= Centre national d'Information pour Jeunes =

National youth information centre of Luxembourg
The Centre national d'Information pour Jeunes (CIJ) is the national youth information centre of Luxembourg.

== History and mission ==
The CIJ and was created in 1987. It was located in the Galerie Kons until the end of 2013, opposite the main railway station in Luxembourg. As of January 2014, the CIJ is located on 87, route de Thionville in 2611 Luxembourg, and is opened to young people, aged 12 to 30, Mondays to Fridays, from 12pm to 5pm. According to the Youth Information Charter, the information will always be provided anonymously, neutrally and free of charge.

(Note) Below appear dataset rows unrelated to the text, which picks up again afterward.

def Scope.code : Scope → BitVec 2
  | .core => 0 | .clu => 1 | .dev => 2 | .sys => 3
def Scope.ofCode (c : BitVec 2) : Scope :=
  if c = 0 then .core else if c = 1 then .clu else if c = 2 then .dev else .sys
def Ord.code : Ord → BitVec 2
  | .rlx => 0 | .acq => 1 | .rel => 2 | .acqrel => 3
def Ord.ofCode (c : BitVec 2) : Ord :=
  if c = 0 then .rlx else if c = 1 then .acq else if c = 2 then .rel else .acqrel
def Fmt.code : Fmt → BitVec 4
  | .i8 => 0 | .i16 => 1 | .i32 => 2 | .i64 => 3 | .fp32 => 4 | .bf16 => 5 | .fp16 => 6
  | .e4m3 => 7 | .e5m2 => 8 | .mxfp8 => 9 | .mxfp4 => 10 | .t8 => 11 | .t6 => 12
def Fmt.ofCode? (c : BitVec 4) : Option Fmt :=
  [.i8, .i16, .i32, .i64, .fp32, .bf16, .fp16, .e4m3, .e5m2, .mxfp8, .mxfp4, .t8, .t6][c.toNat]?
def Rnd.code : Rnd → BitVec 3
  | .rne => 0 | .rtz => 1 | .rup => 2 | .rdn => 3 | .sr => 4 | .dyn => 7
def Rnd.ofCode? (c : BitVec 3) : Option Rnd :=
  [some .rne, some .rtz, some .rup, some .rdn, some .sr, none, none, some .dyn][c.toNat]?.join
def Size.code : Size → BitVec 2
  | .b8 => 0 | .b16 => 1 | .b32 => 2 | .b64 => 3
def Size.ofCode (c : BitVec 2) : Size :=
  if c = 0 then .b8 else if c = 1 then .b16 else if c = 2 then .b32 else .b64
def ICond.code : ICond → BitVec 4
  | .eq => 0 | .ne => 1 | .lt => 2 | .le => 3 | .gt => 4 | .ge => 5 | .ltu => 6 | .leu => 7
  | .gtu => 8 | .geu => 9
def ICond.ofCode? (c : BitVec 4) : Option ICond :=
  [.eq, .ne, .lt, .le, .gt, .ge, .ltu, .leu, .gtu, .geu][c.toNat]?
def FCond.code : FCond → BitVec 4
  | .eq => 0 | .ne => 1 | .lt => 2 | .le => 3 | .gt => 4 | .ge => 5 | .un => 6 | .ord => 7
def FCond.ofCode? (c : BitVec 4) : Option FCond :=
  [.eq, .ne, .lt, .le, .gt, .ge, .un, .ord][c.toNat]?
def Cmb.code : Cmb → BitVec 2
  | .set => 0 | .and => 1 | .or => 2
def Cmb.ofCode? (c : BitVec 2) : Option Cmb :=
  if c = 0 then some .set else if c = 1 then some .and else if c = 2 then some .or else none
def FsetField.code : FsetField → BitVec 4
  | .start => 0 | .limit => 1 | .step => 2 | .block => 3 | .place => 4 | .entry => 5
  | .window => 6 | .prio => 7 | .flags => 8
def FsetField.ofCode? (c : BitVec 4) : Option FsetField :=
  [.start, .limit, .step, .block, .place, .entry, .window, .prio, .flags][c.toNat]?
def FstatSel.code : FstatSel → BitVec 3
  | .state => 0 | .count => 1 | .started => 2 | .ended => 3 | .bk => 4 | .bkindex => 5 | .fid => 6
def FstatSel.ofCode? (c : BitVec 3) : Option FstatSel :=
  [.state, .count, .started, .ended, .bk, .bkindex, .fid][c.toNat]?
def Tag.code : Tag → BitVec 2
  | .full => 0 | .empty => 1 | .object => 2 | .poison => 3
def Tag.ofCode (c : BitVec 2) : Tag :=
  if c = 0 then .full else if c = 1 then .empty else if c = 2 then .object else .poison
def WqrySel.code : WqrySel → BitVec 4
  | .kind => 0 | .holders => 1 | .waiters => 2 | .eprio => 3 | .untr => 4 | .clen => 5
  | .cobj => 6 | .cfam => 7
def WqrySel.ofCode? (c : BitVec 4) : Option WqrySel :=
  [.kind, .holders, .waiters, .eprio, .untr, .clen, .cobj, .cfam][c.toNat]?
def EappOp.code : EappOp → BitVec 2
  | .add => 0 | .min => 1 | .max => 2 | .or => 3
def EappOp.ofCode (c : BitVec 2) : EappOp :=
  if c = 0 then .add else if c = 1 then .min else if c = 2 then .max else .or
def RstatSel.code : RstatSel → BitVec 3
  | .ready => 0 | .free => 1 | .res => 2 | .pub => 3 | .cons => 4 | .pop => 5 | .cfg => 6
  | .base => 7
def RstatSel.ofCode (c : BitVec 3) : RstatSel :=
  if c = 0 then .ready else if c = 1 then .free else if c = 2 then .res else if c = 3 then .pub
  else if c = 4 then .cons else if c = 5 then .pop else if c = 6 then .cfg else .base
def Act.code : Act → BitVec 2
  | .identity => 0 | .relu => 1 | .sigmoid => 2 | .tanh => 3
def Act.ofCode (c : BitVec 2) : Act :=
  if c = 0 then .identity else if c = 1 then .relu else if c = 2 then .sigmoid else .tanh
def Gate.code : Gate → BitVec 2
  | .plain => 0 | .bias => 1 | .lstm => 2 | .gru => 3
def Gate.ofCode (c : BitVec 2) : Gate :=
  if c = 0 then .plain else if c = 1 then .bias else if c = 2 then .lstm else .gru
/-- Table 2.7. -/
def QWReg.code : QWReg → BitVec 7
  | .q n => BitVec.ofNat 7 (0x28 + n.val)
  | .w n => BitVec.ofNat 7 (0x2C + n.val)
def QWReg.ofCode? (c : BitVec 7) : Option QWReg :=
  let n := c.toNat
  if n < 0x28 then none
  else if h : n < 0x2C then some (.q ⟨n - 0x28, by omega⟩)
  else if h : n < 0x30 then some (.w ⟨n - 0x2C, by omega⟩)
  else none
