-- ==== Sys2Proof/Machine/Flags.lean ====
section
/-! DEFINITION. Conditions, predicate combinations and the flag computations of integer
arithmetic (04 Tables 4.9 to 4.14, R81, R82). Flags of floating-point operations stand in
`Sys2Proof/Machine/Rounding.lean`. -/

namespace Sys2Proof.Machine

/-- Integer conditions (04 Table 4.9). -/
def icond (c : ICond) (a b : Word) : Bool :=
  match c with
  | .eq => a == b
  | .ne => a != b
  | .lt => a.slt b
  | .le => a.sle b
  | .gt => b.slt a
  | .ge => b.sle a
  | .ltu => a.ult b
  | .leu => a.ule b
  | .gtu => b.ult a
  | .geu => b.ule a

/-- A condition combined into a predicate (04 R87). -/
def combine (m : Cmb) (old c : Bool) : Bool :=
  match m with
  | .set => c
  | .and => old && c
  | .or => old || c

/-- PLOG and KLOG: the bit of the truth table (04 R88). -/
def lutBit (lut : BitVec 4) (a b : Bool) : Bool :=
  lut.getLsbD ((if a then 2 else 0) + (if b then 1 else 0))

/-- An integer clamped to a range, with whether it was clamped. -/
def clamp (v lo hi : Int) : Int × Bool :=
  if v < lo then (lo, true) else if hi < v then (hi, true) else (v, false)

/-- The range of `n`-bit integers. -/
def intRange (n : Nat) (uns : Bool) : Int × Int :=
  if uns then (0, (2 : Int) ^ n - 1) else (-(2 : Int) ^ (n - 1), (2 : Int) ^ (n - 1) - 1)

/-- The value of the low `n` bits as an integer. -/
def intOf (n : Nat) (uns : Bool) (w : Word) : Int :=
  if uns then ((w.toNat % 2 ^ n : Nat) : Int) else sintN n w

/-- ADDS and SUBS: the clamped result and STATUS.OF (04 Table 4.14). -/
def addClamped (uns sub : Bool) (a b : Word) : Word × Word :=
  let x := intOf 64 uns a
  let y := intOf 64 uns b
  let (lo, hi) := intRange 64 uns
  let (r, c) := clamp (if sub then x - y else x + y) lo hi
  (BitVec.ofInt 64 r, if c then flagOF else 0)

/-- Division and remainder (04 R81): the result and the flags. -/
def divide (signed rem : Bool) (a b : Word) : Word × Word :=
  let x := intOf 64 (!signed) a
  let y := intOf 64 (!signed) b
  if y = 0 then
    (if rem then a else BitVec.ofInt 64 (-1), flagDZ)
  else if signed && x == -(2 : Int) ^ 63 && y == -1 then
    if rem then (0, 0) else (a, flagOF)
  else
    let q := Int.tdiv x y
    (BitVec.ofInt 64 (if rem then x - y * q else q), 0)

/-- ABS (04 R82). -/
def absWord (a : Word) : Word × Word :=
  if a = 0x8000000000000000 then (a, flagOF)
  else (if a.getLsbD 63 then -a else a, 0)

/-- Leading zeros below bit `n`. -/
def clzN (w : Word) (n : Nat) : Nat :=
  match n with
  | 0 => 0
  | j + 1 => if w.getLsbD j then 0 else 1 + clzN w j

/-- Trailing zeros from bit `i`, over `n` bits. -/
def ctzN (w : Word) (i n : Nat) : Nat :=
  match n with
  | 0 => 0
  | j + 1 => if w.getLsbD i then 0 else 1 + ctzN w (i + 1) j

/-- Ones among the low `n` bits. -/
def popN (w : Word) (n : Nat) : Nat :=
  match n with
  | 0 => 0
  | j + 1 => (if w.getLsbD j then 1 else 0) + popN w j

/-- The low `n` bits in reverse order. -/
def revN (w : Word) (n : Nat) : Nat :=
  match n with
  | 0 => 0
  | j + 1 => (if w.getLsbD j then 1 else 0) * 2 ^ (63 - j) + revN w j

/-- Byte k in byte 7 - k (04 R82). -/
def swapBytes (w : Word) : Word :=
  bytesWord (wordBytes w 8).reverse

end Sys2Proof.Machine
end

The mission of the CIJ is:
1. to provide young people with an objective and dependable information, and by doing so, promoting access to information;
2. to structure the distribution of such information on a national level;
3. to offer a professional service adapted to the needs and requirements of any young person;
4. to promote the autonomy of young people.

== Face-to-face services provided by the CIJ ==
The main activity of the CIJ is youth information, provided either at their centre or during their regular outside activities at fairs, in schools or in youth-houses, and it is generally regrouped under 6 pillars: Studies, Work, Everyday Life, Health, Travel/Sports and Europe/International. Whenever an answer is not known, the team will research it and, if possible, direct the youngster to a more appropriate organisation.
Also, the CIJ provides other services such as the European Youth Card, the Teamkaart, reservation services for UCPA, French language training, student job listings, CV and motivational letter assistance, ProJeunes and free onsite access to the Internet and to local Newspapers.

The CIJ also owns a mobile information vehicle, named Infomobile, containing a multimedia-infrastructure and which they use to visit fairs, schools and other youth centers. Onsite youth information can be provided, and activities with young people are offered.

Finally, the CIJ also offers a number of documents, adapted to the needs of young people in Luxembourg.

== Information materials provided by the CIJ up until 2013 ==
Up until 2013, the CIJ provided young people with 4 regular publications for different uses. The Guide des Jeunes summarized all important information that a young person might require at some stage. The same pillars of information could be found here. The last edition was released in February 2010. The Guide Mobilité summarized all possible options that a young person has if he or she wants to travel the world. A special focus was on programs that nurture learning, voluntary services and professional experience. The first and only edition was released in November 2010.
The Agenda du CIJ contained useful information for young people and useful contact details. It also contained a yearly schedule for youth that are still at school. Its last edition was September 2013. The Plan de la Ville du CIJ contained a small selection of useful information and a detailed map of Luxembourg-city.

== Information materials provided by the CIJ from 2013 ==
=== Guide du CIJ ===
This guide regroups all pre-existing materials from the Guides Jeunes, Guide Mobilité, Agenda Scolaire and Plan de la Ville. This guide serves as a (school-)agenda and is available free of charge every year in September.

=== Carnets de Liaison ===
In 2012, the CIJ started offering Carnets de Liaison to students in the cycle inférieur of certain public schools in Luxembourg. Students of 30 Schools receive an adapted version of this Carnet at the beginning of each term.

=== SLAM! D'Zeitung fir déi Jonk ===
From January 2014, the CIJ also edits a national Newspaper, called SLAM!. This newspaper, whose objectives it is to accompany young people in the setting up of a newspaper for young people and to teach them the difference between good and poor information, is available on a bi-monthly basis. It can be subscribed to by purchasing a European Youth Card, it can be collected free of charge in any Lycée, at the CIJ and in any Quick in Luxembourg. Of course, all articles are also available online.

== Structure of the CIJ ==
The CIJ has 11 staff members and is composed mainly of youth workers. It is funded by the Ministry of Education and Youth and is partners with several other organisations and institutions such as the Conférence Générale de la Jeunesse and the Service National de la Jeunesse. It is managed by the committee of the Centre Information Jeunes asbl.
The CIJ is also member of EYCA and ERYICA.